* **WHAT IS NEEDED**
Below this line is a set of entries; quote exactly the lines from the line that contains "-- ==== Sys2Proof/Laws/State.lean" to the line that contains "(s.setSfe x).params = s.params := rfl", both lines included.

═══ DATASET EXTRACT

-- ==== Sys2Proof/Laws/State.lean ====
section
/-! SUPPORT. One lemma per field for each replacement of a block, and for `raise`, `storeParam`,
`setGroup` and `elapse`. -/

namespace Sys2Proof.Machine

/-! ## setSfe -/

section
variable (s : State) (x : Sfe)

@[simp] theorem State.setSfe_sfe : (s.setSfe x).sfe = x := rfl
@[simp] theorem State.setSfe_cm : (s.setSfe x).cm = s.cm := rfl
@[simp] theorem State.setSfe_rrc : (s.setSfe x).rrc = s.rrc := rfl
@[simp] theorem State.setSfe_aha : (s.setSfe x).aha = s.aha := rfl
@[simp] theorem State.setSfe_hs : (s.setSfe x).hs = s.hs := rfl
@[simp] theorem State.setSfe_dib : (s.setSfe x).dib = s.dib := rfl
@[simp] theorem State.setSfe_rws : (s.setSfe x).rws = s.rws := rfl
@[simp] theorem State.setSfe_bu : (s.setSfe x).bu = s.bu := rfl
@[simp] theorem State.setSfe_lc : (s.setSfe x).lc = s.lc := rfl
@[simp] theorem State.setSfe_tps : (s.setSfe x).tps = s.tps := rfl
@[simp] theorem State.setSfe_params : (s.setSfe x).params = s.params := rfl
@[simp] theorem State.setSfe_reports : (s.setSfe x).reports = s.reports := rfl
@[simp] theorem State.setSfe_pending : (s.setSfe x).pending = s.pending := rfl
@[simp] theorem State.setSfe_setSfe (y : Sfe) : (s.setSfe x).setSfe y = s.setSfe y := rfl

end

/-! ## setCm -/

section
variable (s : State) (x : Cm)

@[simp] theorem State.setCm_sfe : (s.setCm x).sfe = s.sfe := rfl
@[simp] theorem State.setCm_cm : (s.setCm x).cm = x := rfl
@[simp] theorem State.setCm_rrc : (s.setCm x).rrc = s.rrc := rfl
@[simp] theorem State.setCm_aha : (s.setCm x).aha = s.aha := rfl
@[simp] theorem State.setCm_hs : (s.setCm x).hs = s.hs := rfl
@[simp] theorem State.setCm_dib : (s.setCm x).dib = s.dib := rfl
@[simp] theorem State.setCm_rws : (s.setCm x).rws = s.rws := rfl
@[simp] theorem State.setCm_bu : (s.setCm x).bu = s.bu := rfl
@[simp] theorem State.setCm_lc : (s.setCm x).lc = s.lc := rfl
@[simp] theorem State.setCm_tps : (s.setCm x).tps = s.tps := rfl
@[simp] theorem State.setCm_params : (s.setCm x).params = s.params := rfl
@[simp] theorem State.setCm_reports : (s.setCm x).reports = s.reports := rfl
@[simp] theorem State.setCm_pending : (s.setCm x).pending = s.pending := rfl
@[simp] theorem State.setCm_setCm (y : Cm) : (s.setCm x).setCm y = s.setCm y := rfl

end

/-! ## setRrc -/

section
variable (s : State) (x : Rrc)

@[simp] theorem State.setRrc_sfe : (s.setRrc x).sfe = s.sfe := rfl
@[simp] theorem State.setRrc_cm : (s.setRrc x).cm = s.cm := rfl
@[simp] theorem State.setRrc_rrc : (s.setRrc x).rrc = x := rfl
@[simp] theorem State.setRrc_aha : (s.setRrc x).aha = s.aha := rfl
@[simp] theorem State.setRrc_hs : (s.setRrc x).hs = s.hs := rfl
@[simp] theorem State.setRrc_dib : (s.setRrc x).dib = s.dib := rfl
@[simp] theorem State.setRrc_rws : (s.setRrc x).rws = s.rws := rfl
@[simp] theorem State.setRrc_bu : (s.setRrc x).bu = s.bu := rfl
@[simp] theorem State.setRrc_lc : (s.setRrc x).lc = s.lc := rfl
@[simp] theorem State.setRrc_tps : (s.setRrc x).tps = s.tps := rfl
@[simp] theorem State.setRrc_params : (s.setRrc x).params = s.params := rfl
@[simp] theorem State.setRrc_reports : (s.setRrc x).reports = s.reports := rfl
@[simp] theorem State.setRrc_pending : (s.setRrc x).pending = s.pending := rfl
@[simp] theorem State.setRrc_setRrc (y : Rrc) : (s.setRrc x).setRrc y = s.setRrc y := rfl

══════
═══ DATASET EXTRACT

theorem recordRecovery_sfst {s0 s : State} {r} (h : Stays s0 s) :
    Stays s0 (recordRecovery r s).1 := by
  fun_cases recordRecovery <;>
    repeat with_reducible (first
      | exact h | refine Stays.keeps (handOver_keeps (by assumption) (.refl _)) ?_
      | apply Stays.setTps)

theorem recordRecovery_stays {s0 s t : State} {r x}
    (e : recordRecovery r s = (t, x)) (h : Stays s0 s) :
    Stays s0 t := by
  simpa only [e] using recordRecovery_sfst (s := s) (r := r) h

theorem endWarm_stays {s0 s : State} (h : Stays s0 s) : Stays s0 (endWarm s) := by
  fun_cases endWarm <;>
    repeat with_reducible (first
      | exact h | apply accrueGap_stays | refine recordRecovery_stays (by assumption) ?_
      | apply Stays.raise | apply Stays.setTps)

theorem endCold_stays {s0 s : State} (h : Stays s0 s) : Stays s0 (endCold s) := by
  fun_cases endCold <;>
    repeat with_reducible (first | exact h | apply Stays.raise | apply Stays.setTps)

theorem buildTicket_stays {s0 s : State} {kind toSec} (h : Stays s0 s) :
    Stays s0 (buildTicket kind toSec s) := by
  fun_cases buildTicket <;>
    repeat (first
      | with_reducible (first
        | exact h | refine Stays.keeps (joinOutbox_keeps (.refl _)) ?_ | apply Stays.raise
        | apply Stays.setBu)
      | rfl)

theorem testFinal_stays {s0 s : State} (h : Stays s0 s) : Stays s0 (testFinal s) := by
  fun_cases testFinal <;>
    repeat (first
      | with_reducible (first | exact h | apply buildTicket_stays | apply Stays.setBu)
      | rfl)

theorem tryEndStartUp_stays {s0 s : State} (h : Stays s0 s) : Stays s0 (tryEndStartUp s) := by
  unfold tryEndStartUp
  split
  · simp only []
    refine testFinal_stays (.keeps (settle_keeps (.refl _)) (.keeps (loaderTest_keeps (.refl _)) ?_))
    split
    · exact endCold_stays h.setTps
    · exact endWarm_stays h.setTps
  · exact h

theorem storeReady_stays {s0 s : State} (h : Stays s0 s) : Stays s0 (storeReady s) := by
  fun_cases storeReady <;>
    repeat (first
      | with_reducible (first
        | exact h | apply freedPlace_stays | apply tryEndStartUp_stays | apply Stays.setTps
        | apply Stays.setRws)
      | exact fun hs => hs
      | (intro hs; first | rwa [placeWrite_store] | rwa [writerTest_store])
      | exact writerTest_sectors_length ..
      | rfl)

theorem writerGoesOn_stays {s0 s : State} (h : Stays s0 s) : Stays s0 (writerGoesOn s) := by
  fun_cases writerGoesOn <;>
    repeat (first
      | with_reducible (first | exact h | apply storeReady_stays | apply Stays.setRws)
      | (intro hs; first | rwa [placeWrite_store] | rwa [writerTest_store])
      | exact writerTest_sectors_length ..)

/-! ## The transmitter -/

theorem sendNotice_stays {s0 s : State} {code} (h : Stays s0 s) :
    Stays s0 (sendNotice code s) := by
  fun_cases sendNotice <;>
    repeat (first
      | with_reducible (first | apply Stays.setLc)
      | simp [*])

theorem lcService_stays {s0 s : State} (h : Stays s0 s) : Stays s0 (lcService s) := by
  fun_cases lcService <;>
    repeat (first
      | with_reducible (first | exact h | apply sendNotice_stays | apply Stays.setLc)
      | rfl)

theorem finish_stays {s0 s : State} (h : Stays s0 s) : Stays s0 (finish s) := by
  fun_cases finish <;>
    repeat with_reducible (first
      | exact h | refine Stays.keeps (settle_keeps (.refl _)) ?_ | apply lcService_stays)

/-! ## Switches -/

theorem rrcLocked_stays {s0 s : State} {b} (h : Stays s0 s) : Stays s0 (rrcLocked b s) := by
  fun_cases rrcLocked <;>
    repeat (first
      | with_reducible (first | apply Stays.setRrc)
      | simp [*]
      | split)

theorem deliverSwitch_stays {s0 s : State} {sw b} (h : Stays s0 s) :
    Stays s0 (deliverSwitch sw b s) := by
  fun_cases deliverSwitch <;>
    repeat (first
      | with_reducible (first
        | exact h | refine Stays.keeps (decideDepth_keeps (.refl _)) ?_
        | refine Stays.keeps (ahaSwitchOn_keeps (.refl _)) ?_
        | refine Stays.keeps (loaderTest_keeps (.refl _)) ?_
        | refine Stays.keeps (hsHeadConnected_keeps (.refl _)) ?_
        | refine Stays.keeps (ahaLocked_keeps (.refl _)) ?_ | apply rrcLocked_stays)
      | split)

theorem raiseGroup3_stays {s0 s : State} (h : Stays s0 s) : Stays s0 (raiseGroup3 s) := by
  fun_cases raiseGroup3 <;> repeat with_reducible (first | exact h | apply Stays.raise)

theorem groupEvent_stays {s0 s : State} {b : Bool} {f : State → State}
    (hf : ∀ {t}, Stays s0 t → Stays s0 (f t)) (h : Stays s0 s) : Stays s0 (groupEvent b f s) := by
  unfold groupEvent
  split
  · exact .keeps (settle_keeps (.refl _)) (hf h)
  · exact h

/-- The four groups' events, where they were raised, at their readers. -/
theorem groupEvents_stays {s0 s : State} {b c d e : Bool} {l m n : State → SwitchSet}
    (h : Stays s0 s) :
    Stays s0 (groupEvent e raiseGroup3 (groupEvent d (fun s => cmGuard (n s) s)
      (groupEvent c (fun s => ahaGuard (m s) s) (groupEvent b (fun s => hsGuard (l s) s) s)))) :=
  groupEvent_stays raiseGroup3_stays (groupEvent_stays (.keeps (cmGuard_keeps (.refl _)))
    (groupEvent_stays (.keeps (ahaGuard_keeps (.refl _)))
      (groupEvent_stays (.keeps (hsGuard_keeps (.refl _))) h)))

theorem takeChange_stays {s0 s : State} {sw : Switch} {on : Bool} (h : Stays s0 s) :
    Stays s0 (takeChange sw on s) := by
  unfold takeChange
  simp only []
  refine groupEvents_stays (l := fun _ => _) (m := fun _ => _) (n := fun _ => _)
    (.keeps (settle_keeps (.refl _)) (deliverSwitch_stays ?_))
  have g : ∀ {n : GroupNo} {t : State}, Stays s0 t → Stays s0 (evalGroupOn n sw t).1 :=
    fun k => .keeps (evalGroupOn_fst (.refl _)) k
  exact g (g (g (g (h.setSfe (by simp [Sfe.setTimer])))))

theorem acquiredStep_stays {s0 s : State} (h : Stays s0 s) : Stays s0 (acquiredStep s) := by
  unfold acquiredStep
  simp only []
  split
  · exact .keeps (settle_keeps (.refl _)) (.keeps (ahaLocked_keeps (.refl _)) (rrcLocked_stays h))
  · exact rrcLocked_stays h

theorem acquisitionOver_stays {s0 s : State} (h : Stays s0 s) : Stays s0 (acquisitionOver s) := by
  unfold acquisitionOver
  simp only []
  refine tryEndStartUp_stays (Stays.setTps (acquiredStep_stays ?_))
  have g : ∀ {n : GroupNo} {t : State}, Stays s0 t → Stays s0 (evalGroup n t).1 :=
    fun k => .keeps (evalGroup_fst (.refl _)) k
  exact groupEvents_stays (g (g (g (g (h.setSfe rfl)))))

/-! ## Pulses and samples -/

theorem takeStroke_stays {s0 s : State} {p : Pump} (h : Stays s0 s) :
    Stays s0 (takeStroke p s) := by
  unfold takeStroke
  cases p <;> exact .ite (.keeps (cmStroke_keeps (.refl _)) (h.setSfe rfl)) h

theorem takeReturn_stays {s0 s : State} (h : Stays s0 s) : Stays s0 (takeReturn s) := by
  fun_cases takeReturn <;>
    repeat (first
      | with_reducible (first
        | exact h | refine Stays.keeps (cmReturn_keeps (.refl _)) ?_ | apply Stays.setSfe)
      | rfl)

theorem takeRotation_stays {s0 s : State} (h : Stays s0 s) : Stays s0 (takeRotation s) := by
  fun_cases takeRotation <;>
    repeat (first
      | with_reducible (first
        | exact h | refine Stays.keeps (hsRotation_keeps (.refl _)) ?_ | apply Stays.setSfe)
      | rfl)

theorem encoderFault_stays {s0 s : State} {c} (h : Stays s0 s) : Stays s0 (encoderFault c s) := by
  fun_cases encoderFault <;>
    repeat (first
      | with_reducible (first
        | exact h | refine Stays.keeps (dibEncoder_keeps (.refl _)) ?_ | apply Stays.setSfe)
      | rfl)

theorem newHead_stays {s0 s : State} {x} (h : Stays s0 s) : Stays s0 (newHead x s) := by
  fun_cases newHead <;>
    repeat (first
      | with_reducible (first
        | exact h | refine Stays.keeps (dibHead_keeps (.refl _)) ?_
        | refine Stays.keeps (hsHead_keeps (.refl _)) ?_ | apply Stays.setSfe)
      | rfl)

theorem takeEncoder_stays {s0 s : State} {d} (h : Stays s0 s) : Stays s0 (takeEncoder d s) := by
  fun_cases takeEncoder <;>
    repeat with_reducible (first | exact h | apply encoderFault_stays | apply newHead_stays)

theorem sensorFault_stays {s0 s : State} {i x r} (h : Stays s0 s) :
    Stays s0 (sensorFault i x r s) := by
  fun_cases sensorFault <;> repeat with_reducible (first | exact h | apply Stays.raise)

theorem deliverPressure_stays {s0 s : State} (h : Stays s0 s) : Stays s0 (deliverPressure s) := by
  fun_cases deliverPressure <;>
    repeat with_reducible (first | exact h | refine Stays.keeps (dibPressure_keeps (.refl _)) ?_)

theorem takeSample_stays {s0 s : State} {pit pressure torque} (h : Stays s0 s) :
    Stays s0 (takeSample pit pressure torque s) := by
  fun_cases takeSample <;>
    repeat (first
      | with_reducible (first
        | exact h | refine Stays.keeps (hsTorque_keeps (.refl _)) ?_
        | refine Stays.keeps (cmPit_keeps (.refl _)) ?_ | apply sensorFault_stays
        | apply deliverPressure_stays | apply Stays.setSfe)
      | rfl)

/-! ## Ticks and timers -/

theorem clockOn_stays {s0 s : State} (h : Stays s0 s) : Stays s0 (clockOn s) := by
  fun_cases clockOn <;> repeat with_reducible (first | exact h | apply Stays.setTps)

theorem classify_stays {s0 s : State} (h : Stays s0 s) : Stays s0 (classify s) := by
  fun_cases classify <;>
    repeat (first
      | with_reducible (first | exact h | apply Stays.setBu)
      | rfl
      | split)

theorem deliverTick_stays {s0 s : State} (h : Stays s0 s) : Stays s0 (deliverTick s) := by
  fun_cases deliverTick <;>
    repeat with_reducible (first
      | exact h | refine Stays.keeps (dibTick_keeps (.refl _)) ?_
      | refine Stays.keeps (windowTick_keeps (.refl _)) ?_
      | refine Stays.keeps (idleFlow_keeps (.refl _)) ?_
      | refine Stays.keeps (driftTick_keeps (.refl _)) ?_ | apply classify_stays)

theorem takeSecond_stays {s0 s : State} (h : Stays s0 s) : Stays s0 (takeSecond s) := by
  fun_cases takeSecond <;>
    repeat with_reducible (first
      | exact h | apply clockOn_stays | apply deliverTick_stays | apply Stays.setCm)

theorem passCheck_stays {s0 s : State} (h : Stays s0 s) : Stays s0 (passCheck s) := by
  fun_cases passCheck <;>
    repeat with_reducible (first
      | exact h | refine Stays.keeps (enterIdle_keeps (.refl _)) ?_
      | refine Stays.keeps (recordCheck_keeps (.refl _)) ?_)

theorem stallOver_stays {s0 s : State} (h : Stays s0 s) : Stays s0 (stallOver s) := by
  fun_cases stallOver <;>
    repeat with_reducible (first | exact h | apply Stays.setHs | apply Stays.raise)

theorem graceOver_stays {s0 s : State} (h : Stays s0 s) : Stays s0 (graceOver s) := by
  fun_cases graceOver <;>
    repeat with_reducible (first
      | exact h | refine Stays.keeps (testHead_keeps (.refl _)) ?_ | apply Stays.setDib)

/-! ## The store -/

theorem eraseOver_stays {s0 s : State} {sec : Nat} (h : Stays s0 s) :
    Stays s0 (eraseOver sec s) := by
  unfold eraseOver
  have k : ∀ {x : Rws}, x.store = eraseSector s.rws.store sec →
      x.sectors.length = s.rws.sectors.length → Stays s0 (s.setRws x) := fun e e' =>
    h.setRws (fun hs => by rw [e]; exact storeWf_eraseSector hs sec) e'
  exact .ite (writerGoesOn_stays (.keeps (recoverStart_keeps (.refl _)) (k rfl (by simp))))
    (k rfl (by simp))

══════

* **RESULT OF THE TASK**
-- ==== Sys2Proof/Laws/State.lean ====
section
/-! SUPPORT. One lemma per field for each replacement of a block, and for `raise`, `storeParam`,
`setGroup` and `elapse`. -/

namespace Sys2Proof.Machine

/-! ## setSfe -/

section
variable (s : State) (x : Sfe)

@[simp] theorem State.setSfe_sfe : (s.setSfe x).sfe = x := rfl
@[simp] theorem State.setSfe_cm : (s.setSfe x).cm = s.cm := rfl
@[simp] theorem State.setSfe_rrc : (s.setSfe x).rrc = s.rrc := rfl
@[simp] theorem State.setSfe_aha : (s.setSfe x).aha = s.aha := rfl
@[simp] theorem State.setSfe_hs : (s.setSfe x).hs = s.hs := rfl
@[simp] theorem State.setSfe_dib : (s.setSfe x).dib = s.dib := rfl
@[simp] theorem State.setSfe_rws : (s.setSfe x).rws = s.rws := rfl
@[simp] theorem State.setSfe_bu : (s.setSfe x).bu = s.bu := rfl
@[simp] theorem State.setSfe_lc : (s.setSfe x).lc = s.lc := rfl
@[simp] theorem State.setSfe_tps : (s.setSfe x).tps = s.tps := rfl
@[simp] theorem State.setSfe_params : (s.setSfe x).params = s.params := rfl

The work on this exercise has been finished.